Data extracted from a collection
»»

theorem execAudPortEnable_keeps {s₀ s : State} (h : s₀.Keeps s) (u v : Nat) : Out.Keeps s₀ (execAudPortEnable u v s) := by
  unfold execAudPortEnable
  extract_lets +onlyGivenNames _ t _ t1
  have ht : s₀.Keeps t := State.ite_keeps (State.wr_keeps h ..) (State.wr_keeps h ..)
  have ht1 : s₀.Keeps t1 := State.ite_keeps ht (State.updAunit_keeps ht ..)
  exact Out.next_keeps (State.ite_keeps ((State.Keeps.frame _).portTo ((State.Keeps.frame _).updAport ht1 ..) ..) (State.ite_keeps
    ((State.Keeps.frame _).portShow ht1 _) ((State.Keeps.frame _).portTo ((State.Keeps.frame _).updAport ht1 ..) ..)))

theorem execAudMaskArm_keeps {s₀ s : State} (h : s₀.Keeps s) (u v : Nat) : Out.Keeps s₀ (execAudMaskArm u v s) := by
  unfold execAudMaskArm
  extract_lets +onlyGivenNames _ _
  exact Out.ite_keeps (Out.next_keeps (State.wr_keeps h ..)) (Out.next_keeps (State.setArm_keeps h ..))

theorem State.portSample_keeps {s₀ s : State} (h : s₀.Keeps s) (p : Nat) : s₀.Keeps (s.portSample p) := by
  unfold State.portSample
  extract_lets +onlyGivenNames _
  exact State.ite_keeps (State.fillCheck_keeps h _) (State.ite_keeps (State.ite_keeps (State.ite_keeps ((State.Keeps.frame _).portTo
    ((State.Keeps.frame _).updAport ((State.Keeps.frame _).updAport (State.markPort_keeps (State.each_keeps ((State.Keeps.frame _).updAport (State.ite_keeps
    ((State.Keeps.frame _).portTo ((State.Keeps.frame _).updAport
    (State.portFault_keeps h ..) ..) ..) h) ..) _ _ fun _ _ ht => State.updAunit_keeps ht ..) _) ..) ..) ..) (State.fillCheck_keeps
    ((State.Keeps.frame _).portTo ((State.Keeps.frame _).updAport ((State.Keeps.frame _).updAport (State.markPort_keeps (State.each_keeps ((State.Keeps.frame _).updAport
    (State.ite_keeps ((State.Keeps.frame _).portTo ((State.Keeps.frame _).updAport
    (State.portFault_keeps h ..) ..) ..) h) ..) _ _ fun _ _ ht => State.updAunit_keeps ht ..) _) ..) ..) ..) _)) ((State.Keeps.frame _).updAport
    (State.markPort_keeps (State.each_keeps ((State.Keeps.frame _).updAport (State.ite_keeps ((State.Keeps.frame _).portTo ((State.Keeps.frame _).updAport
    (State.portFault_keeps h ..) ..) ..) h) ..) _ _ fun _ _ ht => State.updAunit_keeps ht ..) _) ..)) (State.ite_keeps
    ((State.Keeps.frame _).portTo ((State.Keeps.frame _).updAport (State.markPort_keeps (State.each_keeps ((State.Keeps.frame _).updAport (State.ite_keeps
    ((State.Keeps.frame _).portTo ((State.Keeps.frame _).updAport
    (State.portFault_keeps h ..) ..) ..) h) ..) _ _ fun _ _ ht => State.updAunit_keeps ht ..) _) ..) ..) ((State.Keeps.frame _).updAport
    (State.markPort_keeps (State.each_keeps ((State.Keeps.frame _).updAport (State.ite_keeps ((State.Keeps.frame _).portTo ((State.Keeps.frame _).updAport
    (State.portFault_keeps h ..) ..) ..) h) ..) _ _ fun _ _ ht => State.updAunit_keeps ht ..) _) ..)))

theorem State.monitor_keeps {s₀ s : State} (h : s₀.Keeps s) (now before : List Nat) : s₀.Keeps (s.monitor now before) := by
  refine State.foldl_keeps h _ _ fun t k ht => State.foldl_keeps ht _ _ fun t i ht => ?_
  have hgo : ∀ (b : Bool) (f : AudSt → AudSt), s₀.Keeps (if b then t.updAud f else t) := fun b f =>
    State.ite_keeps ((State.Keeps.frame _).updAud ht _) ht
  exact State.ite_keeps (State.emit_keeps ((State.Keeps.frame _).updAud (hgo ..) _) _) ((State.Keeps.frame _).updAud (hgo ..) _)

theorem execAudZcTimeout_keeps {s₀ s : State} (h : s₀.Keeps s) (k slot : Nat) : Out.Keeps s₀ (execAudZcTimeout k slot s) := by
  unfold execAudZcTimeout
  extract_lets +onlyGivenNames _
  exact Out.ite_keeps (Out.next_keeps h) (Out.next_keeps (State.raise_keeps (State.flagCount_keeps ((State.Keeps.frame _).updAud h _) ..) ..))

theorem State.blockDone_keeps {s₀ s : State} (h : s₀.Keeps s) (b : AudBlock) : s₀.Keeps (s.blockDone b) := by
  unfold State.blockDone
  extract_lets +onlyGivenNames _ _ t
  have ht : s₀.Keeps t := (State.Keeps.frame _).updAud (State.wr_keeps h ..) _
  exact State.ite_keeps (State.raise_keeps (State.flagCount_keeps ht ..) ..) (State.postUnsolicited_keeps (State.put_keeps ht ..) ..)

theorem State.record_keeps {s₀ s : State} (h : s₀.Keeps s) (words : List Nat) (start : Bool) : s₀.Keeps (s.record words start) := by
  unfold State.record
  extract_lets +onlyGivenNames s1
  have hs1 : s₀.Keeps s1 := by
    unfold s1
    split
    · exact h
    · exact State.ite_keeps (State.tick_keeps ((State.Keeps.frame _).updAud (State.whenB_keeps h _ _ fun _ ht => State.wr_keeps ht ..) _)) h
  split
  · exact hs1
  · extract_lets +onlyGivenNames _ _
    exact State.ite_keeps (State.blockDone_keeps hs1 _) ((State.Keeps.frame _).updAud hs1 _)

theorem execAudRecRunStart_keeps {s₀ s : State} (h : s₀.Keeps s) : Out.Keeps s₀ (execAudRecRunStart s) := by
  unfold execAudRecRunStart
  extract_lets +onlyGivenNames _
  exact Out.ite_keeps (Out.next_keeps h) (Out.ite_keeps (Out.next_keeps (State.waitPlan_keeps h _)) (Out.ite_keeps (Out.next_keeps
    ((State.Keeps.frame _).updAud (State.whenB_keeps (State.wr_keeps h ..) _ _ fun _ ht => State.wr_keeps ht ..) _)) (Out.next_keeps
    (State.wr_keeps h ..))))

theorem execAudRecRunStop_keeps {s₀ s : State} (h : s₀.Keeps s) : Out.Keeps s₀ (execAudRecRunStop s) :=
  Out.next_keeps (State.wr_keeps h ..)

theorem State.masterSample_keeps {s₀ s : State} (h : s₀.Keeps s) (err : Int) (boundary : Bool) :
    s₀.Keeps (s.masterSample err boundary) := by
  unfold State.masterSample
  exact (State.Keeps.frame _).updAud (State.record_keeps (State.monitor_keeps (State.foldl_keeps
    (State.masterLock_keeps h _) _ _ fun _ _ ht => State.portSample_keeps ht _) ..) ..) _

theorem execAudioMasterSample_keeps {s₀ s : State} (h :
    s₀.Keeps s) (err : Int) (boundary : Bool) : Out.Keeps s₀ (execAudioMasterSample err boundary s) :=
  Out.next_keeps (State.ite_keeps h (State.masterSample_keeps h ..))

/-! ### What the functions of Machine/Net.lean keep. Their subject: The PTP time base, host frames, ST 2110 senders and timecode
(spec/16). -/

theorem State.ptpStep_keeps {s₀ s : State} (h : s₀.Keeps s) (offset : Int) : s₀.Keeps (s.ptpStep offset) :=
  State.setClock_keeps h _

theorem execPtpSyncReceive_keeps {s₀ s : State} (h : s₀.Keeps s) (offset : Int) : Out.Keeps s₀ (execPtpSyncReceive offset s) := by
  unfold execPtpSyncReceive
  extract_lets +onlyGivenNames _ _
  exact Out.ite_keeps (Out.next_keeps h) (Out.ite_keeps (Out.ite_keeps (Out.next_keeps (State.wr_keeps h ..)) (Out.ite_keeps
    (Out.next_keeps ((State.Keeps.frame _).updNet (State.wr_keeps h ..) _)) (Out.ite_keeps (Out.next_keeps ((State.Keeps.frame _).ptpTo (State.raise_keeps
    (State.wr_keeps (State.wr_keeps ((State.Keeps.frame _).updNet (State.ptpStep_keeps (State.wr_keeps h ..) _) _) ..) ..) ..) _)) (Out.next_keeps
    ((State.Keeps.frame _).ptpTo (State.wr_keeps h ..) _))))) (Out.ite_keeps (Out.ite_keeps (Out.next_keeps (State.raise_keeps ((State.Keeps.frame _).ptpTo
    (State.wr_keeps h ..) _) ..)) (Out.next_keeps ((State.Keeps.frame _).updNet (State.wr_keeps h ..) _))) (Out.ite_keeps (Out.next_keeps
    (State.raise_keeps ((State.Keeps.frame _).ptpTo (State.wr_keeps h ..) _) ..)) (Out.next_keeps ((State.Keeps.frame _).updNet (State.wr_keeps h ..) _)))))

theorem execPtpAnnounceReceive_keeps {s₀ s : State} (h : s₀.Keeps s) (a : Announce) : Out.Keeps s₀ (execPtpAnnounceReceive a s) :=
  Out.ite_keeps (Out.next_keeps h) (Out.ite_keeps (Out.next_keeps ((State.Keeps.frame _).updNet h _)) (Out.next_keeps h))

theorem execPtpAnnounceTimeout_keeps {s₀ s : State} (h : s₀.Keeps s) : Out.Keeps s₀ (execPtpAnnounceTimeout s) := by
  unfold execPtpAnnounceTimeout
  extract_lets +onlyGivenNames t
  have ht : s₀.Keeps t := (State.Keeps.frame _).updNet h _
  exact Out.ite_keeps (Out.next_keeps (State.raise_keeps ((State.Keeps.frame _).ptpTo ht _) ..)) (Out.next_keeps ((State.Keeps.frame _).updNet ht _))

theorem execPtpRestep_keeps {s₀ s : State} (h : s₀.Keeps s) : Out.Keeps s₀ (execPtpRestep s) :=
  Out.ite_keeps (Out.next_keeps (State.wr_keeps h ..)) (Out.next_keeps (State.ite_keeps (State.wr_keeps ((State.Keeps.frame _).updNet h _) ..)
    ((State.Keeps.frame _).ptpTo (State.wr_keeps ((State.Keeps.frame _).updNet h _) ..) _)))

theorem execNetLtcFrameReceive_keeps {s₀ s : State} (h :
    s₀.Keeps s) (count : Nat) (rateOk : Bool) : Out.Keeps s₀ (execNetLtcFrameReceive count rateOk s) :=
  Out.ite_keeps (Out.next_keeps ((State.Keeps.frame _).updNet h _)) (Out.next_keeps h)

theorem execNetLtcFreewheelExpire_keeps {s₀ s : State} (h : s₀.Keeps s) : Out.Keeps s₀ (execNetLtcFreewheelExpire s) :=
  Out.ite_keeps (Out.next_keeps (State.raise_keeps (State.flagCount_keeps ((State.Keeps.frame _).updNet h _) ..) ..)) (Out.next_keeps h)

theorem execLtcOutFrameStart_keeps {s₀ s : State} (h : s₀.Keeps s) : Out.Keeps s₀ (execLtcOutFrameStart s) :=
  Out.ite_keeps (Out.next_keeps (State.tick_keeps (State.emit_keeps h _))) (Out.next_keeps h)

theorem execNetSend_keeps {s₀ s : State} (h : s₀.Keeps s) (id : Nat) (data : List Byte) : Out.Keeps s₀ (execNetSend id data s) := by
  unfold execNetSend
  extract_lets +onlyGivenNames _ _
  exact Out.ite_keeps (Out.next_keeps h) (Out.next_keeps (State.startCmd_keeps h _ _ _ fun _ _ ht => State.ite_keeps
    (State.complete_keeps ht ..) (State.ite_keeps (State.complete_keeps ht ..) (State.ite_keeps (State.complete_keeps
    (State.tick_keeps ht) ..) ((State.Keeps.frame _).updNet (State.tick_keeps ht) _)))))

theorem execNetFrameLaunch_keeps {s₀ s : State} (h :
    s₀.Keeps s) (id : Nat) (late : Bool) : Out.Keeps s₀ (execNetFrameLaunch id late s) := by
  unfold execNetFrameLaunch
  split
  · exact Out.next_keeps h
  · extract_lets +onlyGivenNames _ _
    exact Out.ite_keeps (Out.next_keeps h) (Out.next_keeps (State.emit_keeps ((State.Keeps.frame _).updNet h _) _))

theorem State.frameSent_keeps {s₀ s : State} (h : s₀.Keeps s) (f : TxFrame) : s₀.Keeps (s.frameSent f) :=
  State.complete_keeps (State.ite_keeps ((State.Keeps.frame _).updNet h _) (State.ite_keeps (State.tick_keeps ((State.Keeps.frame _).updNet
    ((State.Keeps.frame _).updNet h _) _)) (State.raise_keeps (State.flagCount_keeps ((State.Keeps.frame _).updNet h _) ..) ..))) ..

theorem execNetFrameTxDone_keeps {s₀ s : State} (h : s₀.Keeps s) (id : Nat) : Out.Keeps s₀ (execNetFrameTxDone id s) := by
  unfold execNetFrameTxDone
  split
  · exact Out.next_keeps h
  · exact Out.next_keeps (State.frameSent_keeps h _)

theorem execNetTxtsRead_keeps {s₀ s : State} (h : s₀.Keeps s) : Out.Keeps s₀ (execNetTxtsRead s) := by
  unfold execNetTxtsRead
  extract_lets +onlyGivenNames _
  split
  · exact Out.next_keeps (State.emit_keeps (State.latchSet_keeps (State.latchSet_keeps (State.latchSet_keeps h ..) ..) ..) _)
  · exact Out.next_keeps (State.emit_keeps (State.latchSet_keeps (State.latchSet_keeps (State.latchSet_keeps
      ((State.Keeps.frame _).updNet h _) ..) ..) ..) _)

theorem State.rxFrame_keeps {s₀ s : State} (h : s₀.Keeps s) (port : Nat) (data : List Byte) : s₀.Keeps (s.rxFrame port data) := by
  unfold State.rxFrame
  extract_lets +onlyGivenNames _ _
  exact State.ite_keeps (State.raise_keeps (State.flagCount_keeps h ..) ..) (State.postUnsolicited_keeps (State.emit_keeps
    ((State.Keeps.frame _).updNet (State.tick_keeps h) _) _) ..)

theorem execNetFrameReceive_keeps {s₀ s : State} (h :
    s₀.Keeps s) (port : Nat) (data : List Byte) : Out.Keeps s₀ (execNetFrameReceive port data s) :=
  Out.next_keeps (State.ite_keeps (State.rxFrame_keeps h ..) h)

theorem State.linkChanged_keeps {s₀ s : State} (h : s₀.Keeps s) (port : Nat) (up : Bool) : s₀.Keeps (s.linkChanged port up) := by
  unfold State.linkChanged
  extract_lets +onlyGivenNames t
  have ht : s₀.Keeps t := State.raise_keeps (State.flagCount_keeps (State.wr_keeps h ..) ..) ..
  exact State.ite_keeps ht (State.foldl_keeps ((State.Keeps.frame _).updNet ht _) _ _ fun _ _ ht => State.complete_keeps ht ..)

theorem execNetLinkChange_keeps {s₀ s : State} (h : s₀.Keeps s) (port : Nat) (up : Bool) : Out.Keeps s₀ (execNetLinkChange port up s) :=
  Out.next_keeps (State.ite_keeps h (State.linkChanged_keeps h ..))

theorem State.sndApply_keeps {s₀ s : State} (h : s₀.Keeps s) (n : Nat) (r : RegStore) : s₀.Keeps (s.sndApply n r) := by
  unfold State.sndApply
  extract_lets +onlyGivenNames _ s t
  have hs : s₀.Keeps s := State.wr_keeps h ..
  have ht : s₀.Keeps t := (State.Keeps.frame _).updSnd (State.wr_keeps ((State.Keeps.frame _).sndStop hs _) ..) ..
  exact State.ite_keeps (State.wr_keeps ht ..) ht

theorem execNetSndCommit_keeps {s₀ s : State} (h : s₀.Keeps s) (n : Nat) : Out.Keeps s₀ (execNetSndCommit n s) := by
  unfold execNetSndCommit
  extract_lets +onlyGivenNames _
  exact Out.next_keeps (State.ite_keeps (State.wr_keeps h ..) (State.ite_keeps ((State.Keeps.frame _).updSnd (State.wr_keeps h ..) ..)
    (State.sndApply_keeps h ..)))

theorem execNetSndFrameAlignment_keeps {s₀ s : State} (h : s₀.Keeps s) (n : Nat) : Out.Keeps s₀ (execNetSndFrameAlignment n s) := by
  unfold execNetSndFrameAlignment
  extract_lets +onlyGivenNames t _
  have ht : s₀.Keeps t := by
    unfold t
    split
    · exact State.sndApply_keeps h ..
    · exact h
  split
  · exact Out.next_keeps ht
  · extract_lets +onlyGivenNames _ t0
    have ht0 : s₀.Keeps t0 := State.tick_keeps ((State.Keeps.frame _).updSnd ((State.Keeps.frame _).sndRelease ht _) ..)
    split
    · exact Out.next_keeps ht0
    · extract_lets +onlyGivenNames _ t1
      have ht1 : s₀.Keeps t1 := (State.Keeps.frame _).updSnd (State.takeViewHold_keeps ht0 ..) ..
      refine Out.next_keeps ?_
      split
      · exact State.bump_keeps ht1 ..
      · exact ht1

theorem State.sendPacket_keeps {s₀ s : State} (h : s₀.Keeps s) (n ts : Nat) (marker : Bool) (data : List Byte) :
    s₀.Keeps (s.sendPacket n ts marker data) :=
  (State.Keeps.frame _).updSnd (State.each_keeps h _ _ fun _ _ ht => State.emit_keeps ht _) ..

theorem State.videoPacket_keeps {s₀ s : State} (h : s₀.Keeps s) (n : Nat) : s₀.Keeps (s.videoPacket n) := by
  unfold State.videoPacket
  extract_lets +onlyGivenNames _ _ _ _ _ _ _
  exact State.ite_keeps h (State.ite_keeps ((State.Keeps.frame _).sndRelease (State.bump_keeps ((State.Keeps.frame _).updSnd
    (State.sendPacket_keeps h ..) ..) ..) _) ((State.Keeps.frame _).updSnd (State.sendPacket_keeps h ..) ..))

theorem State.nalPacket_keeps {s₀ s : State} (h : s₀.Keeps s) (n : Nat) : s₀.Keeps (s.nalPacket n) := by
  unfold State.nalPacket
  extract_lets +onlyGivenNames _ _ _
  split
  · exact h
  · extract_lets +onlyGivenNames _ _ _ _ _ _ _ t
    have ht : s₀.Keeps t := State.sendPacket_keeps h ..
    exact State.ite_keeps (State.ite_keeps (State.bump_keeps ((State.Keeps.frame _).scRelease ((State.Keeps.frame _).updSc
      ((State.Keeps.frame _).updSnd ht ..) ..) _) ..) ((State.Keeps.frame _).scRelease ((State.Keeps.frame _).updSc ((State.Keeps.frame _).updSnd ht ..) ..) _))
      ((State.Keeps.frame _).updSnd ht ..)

««

Work order:
Write out only the lines that run from the line containing "unfold execPtpSyncReceive" through the line containing "((State.Keeps.frame _).ptpTo (State.wr_keeps h ..) _)))))", both included, exactly as they appear above.

Output for this task:
  unfold execPtpSyncReceive
  extract_lets +onlyGivenNames _ _
  exact Out.ite_keeps (Out.next_keeps h) (Out.ite_keeps (Out.ite_keeps (Out.next_keeps (State.wr_keeps h ..)) (Out.ite_keeps
    (Out.next_keeps ((State.Keeps.frame _).updNet (State.wr_keeps h ..) _)) (Out.ite_keeps (Out.next_keeps ((State.Keeps.frame _).ptpTo (State.raise_keeps
    (State.wr_keeps (State.wr_keeps ((State.Keeps.frame _).updNet (State.ptpStep_keeps (State.wr_keeps h ..) _) _) ..) ..) ..) _)) (Out.next_keeps
    ((State.Keeps.frame _).ptpTo (State.wr_keeps h ..) _))))) (Out.ite_keeps (Out.ite_keeps (Out.next_keeps (State.raise_keeps ((State.Keeps.frame _).ptpTo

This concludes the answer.